* Exercise goal *
In the entries below, the lines from the one with "theorem test_addL_wrong_destination_refused : (Instr.addL" through the one with "theorem test_subW_wrong_destination_refused : (Instr.subW" are to be copied exactly; both ends count.

* Material for this exercise *
»»

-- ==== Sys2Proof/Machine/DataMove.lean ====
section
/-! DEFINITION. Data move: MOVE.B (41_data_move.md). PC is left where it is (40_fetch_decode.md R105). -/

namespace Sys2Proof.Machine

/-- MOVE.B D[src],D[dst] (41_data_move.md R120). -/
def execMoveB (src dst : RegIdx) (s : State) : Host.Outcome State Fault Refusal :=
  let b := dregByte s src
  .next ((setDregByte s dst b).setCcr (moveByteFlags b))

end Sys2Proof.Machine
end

««
»»

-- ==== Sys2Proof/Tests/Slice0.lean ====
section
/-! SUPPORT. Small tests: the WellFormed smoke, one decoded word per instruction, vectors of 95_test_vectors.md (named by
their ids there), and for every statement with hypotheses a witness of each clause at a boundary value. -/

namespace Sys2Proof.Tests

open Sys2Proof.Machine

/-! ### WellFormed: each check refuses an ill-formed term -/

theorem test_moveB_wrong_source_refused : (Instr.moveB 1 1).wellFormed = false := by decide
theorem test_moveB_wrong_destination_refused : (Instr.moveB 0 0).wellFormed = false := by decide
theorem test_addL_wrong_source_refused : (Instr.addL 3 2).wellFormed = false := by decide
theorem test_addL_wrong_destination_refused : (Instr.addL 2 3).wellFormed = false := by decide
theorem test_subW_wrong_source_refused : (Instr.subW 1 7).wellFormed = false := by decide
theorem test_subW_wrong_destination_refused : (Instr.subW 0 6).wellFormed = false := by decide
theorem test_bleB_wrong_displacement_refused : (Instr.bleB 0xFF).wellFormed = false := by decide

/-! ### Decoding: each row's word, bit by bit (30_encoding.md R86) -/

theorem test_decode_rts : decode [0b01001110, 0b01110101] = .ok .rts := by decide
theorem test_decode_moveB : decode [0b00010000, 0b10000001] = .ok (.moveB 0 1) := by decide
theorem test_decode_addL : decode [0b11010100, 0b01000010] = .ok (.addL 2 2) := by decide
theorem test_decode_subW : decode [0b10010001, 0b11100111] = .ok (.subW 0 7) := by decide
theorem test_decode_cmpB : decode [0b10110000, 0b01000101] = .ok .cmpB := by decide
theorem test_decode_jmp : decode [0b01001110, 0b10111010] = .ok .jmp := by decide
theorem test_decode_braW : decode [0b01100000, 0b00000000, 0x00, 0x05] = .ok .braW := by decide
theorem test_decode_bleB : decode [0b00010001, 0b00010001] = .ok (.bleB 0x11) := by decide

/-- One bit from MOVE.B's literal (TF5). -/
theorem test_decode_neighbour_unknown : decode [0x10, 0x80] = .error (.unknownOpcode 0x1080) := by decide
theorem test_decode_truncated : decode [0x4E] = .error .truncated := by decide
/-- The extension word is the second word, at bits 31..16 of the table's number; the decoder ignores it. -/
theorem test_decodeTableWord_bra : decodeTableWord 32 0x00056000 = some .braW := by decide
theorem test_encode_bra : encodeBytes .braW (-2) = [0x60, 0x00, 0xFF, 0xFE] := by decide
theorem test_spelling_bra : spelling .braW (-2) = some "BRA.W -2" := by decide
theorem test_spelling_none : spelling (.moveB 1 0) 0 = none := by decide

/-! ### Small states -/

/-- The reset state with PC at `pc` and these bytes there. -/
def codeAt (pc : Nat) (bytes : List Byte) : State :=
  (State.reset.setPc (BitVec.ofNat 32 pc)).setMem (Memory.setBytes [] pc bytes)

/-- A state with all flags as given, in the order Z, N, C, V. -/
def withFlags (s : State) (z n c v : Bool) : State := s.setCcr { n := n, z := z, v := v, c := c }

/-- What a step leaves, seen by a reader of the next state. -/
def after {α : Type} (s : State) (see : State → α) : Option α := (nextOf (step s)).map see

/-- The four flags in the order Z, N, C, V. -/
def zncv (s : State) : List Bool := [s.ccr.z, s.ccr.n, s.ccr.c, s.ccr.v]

««
»»

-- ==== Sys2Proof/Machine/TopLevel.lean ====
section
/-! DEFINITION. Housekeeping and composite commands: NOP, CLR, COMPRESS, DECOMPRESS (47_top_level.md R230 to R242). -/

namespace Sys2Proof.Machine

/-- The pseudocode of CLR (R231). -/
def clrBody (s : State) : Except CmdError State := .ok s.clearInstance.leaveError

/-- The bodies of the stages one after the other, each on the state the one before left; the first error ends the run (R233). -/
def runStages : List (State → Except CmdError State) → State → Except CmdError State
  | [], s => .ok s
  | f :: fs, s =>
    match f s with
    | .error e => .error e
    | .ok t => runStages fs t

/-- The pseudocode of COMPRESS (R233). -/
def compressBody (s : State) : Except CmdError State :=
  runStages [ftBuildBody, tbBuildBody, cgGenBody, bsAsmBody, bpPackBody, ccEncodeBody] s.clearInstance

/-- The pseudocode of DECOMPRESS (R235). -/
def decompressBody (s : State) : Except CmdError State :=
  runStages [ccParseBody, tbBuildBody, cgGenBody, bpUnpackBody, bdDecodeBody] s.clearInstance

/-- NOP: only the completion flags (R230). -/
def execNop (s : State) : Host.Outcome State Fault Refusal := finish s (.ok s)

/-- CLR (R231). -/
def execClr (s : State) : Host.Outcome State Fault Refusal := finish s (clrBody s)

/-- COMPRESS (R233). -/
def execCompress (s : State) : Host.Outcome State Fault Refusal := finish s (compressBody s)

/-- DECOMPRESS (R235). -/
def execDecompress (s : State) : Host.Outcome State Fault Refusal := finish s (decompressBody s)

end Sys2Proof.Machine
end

««

* Exercise result *
theorem test_addL_wrong_destination_refused : (Instr.addL 2 3).wellFormed = false := by decide
theorem test_subW_wrong_source_refused : (Instr.subW 1 7).wellFormed = false := by decide
theorem test_subW_wrong_destination_refused : (Instr.subW 0 6).wellFormed = false := by decide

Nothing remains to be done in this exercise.